Dataset entries:
*** Block opens ***
/-- Seats the gangs of a team, with their registers and banks. -/
def State.seatGangs (s : State) (tid : Nat) (t : Team) (l : Launch) (cores : List Nat) (strict : Bool) : State :=
  (List.range (l.gangCount (t.groupsOf l))).foldl (fun s k =>
    let core := (cores[if l.pair then k % 2 else 0]?).getD 0
    let (gid, s) := s.fresh
    let seat := (s.core core).pickSeat strict
    let (banks, s) := s.takeBanks core gid l.banks
    let g := t.makeGang tid l k core seat s.time banks
    let s := s.updCore core fun c => { c with seats := c.seats.put seat gid, pool := c.pool - l.reserve }
    (s.putGang gid g).updTeam tid fun t => { t with gangs := t.gangs ++ [gid] }) s

/-- The pad's slots (R66). -/
def State.takePad (s : State) (tid core ctx : Nat) : Nat → State
  | 0 => s
  | n + 1 => State.takePad (s.takeSlot core ctx false (.pad tid)).2 tid core ctx n

/-- One more pass-over of every pending fired team of the die that is older than the team placed (R303, R311).
DEDUCED, log 104. -/
def State.passOver (s : State) (die place : Nat) : State :=
  let up := fun (t : Team) =>
    if t.phase == .pending && t.die == die && t.fromQueue && decide (t.place < place) then { t with passed := t.passed + 1 } else t
  { s with teams := s.teams.mapAll up }

/-! ## Pending teams (R301, R316, R320) -/

/-- The die of its partition with the fewest placed and pending teams (R320). -/
def State.quietDie (s : State) (ctx : Nat) : Nat :=
  let dies := (List.range Config.dieCount).filter fun d => !(s.pairsOn ctx d).isEmpty
  (minBy (fun d => s.teams.vals.countP fun t => t.die == d && (t.phase == .pending || t.resident)) dies).getD 0

/-- A pending team. -/
def Team.make (launch number die cls place qbatch : Nat) (prologue fired : Bool) : Team :=
  { launch := launch, number := number, phase := .pending, die := die, cores := [], gangs := [], cls := cls,
    records := [], bars := [], pad := [], padCore := 0, freeA := 0, freeB := 0, qbatch := qbatch, firing := fired,
    claimWaits := [], order := 0, deadline := none, status := 0, deadlocked := false, proStage := 0,
    span := none, frozenAt := none, prologue := prologue, lastTrap := 0, passed := 0, place := place, saved := none,
    stopAt := 0, taken := [], again := false }

/-- Makes a team pending. -/
def State.pend (s : State) (t : Nat → Team) : State :=
  let (id, s) := s.fresh
  { s with teams := s.teams.put id (t id) }

/-- A launch's next team becomes pending, where the one before it has been placed; a restarted team, which waits to be
placed again, does not count (R316, R344). DEDUCED, log 68. -/
def State.pendNext (s : State) (launch : Nat) : State :=
  match s.launch launch with
  | none => s
  | some l =>
    if l.stage = 2 && !l.fired && decide (l.cursor < l.count) && !l.preempted &&
        !(s.teams.vals.any fun t => t.launch == launch && t.phase == .pending && !t.prologue && t.order == 0) then
      let die := s.quietDie l.context
      (s.pend fun id => Team.make launch l.cursor die l.cls id 0 false false).updLaunch launch fun l =>
        { l with cursor := l.cursor + 1, stage := if l.cursor + 1 = l.count then 3 else 2 }
    else s

/-- PROLOGUE_DISPATCH (R34, R317): an accepted launch's prologue team becomes pending, to be placed like a team of
one group; no queue has fired it (R320). -/
def execPrologueDispatch (launch : Nat) (s : State) : Host.Outcome State Fault Refusal :=
  match s.launch launch with
  | none => .next s
  | some l =>
    if l.stage = 0 then
      let die := s.quietDie l.context
      .next ((s.pend fun id => Team.make launch 0 die l.cls id 0 true false).updLaunch launch fun l => { l with stage := 1 })
    else .next s

/-! ## Placement (R303, R304, R311, R320 to R322) -/

/-- A pending team of a STRICT launch or of a strict-head queue (R304, R314). -/
def State.strictPending (s : State) (t : Team) : Bool :=
  match s.launch t.launch with
  | some l => s.strictTeam t l
  | none => s.strictQueue t

/-- A team waits on its die. DEDUCED, log 104. -/
def Team.waitsOn (t : Team) (die : Nat) : Bool := t.phase == .pending && t.die == die

/-- A pending team may be placed at all: its launch exists, is not stopped, and its prologue has run (R301, R316,
R336). DEDUCED, log 104. -/
def State.mayPlace (s : State) (t : Team) : Bool :=
  match s.launch t.launch with
  | none => false
  | some l => !l.preempted && (t.prologue || (decide (2 ≤ l.stage) && (!l.fired || l.frozenAt.isSome)))

/-- A pending team's launch has been stopped by a PREEMPT (R336). -/
def State.stoppedTeam (s : State) (t : Team) : Bool := match s.launch t.launch with | some l => l.preempted | none => false

/-- A fired team that has been passed over 8 times drains its die (R303); one of a strict-head queue never does (R311). -/
def State.drains (s : State) (t : Team) : Bool := t.fromQueue && decide (8 ≤ t.passed) && !s.strictPending t

/-- The team that drains a die: of the pending ones that do, the oldest (R303, R311). DEDUCED, log 104. -/
def State.draining (s : State) (die : Nat) : Option (Nat × Team) :=
  minBy (fun p : Nat × Team => p.2.place) (s.teams.filter fun p => p.2.waitsOn die && s.drains p.2 && !s.stoppedTeam p.2)

/-- A drain lets a team through: the draining team, or a prologue that a draining team waits for, on its die or another.
DEDUCED, log 104. -/
def State.drainLets (s : State) (die tid : Nat) (t : Team) : Bool :=
  (s.draining die).all fun p => p.1 == tid ||
    (t.prologue && s.teams.vals.any fun o => o.phase == .pending && s.drains o && !s.stoppedTeam o && o.launch == t.launch)

/-- A strict head keeps a younger team off its die: it does not fit, or still waits for its prologue; one that waits for its
prologue gives way to a drain (R303, R304). DEDUCED, log 104. -/
def State.headBars (s : State) (die : Nat) (o t : Team) : Bool :=
  s.strictPending o && !s.stoppedTeam o && decide (o.place < t.place) &&
  if s.mayPlace o then (s.launch o.launch).all fun l => (s.bestPlace o l o.die).isNone else (s.draining die).isNone

/-- The die lets a team be placed or restored. -/
def State.dieOpen (s : State) (die tid : Nat) (t : Team) : Bool :=
  s.drainLets die tid t && !s.teams.any fun (i, o) => i != tid && o.waitsOn die && s.headBars die o t

/-- A pending team can be placed on its die now. DEDUCED, log 34. -/
def State.placeOf (s : State) (tid : Nat) (t : Team) : Option (List Nat) :=
  match s.launch t.launch with
  | none => none
  | some l =>
    if t.phase == .pending && s.mayPlace t && s.dieOpen t.die tid t then s.bestPlace t l t.die else none

/-- A saved team may be restored now: no PREEMPT of its launch is in force, and no page of its save is waited for (R336,
R338). -/
def State.mayRestore (s : State) (tid : Nat) (t : Team) : Bool :=
  t.phase == .saved && !s.stoppedTeam t && !(s.faults.vals.any fun f => f.clients.contains (.save tid))

/-- The cores of a die that a saved team can be restored on now: the die lets it in as it does a pending team (R303, R311,
R337, R342). -/
def State.restoreOn (s : State) (tid : Nat) (t : Team) (die : Nat) : Option (List Nat) :=
  match s.launch t.launch with
  | none => none
  | some l => if s.mayRestore tid t && s.dieOpen die tid t then s.bestPlace t l die else none

/-- The team that a die takes next, with whether it is restored: the oldest in the pending order that fits, in which a
saved team keeps its place (R303, R337). -/
def State.nextPlacement (s : State) (die : Nat) : Option (Nat × Bool) :=
  ((sortBy (fun p => p.2.place) (s.teams.filter fun p => p.2.waitsOn die || p.2.phase == .saved)).find? fun p =>
      (s.placeOf p.1 p.2).isSome || (s.restoreOn p.1 p.2 die).isSome).map
    fun p => (p.1, p.2.phase == .saved)

/-- Takes what a team needs on its cores, and starts the templates' installs (R319, R321, R353). -/
def State.takeCores (s : State) (tid : Nat) (t : Team) (l : Launch) (cores : List Nat) : State :=
  let s := cores.foldl (fun s k => (s.wakeCore k).takeQuota k t.launch l.decodeQuota) s
  let s := s.updTeam tid fun t => { t with phase := .placed, cores := cores, padCore := cores.headD 0, order := s.nextId,
                                           die := dieOf (cores.headD 0) }
  let s := s.takePad tid (cores.headD 0) l.context (padSlots l.pad)
  match t.startKey l with
  | none => s
  | some k =>
    let f := (if t.frozenAt.isSome then t.frozenAt else l.frozenAt).getD { pos := 0, tilesA := 0, tilesB := 0 }
    cores.foldl (fun s core => s.beginInstall core k f) s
*** Block closes ***
About this exercise: Sift the data above for lines with "minBy", then copy each one.

Problem solution:
  (minBy (fun d => s.teams.vals.countP fun t => t.die == d && (t.phase == .pending || t.resident)) dies).getD 0
  minBy (fun p : Nat × Team => p.2.place) (s.teams.filter fun p => p.2.waitsOn die && s.drains p.2 && !s.stoppedTeam p.2)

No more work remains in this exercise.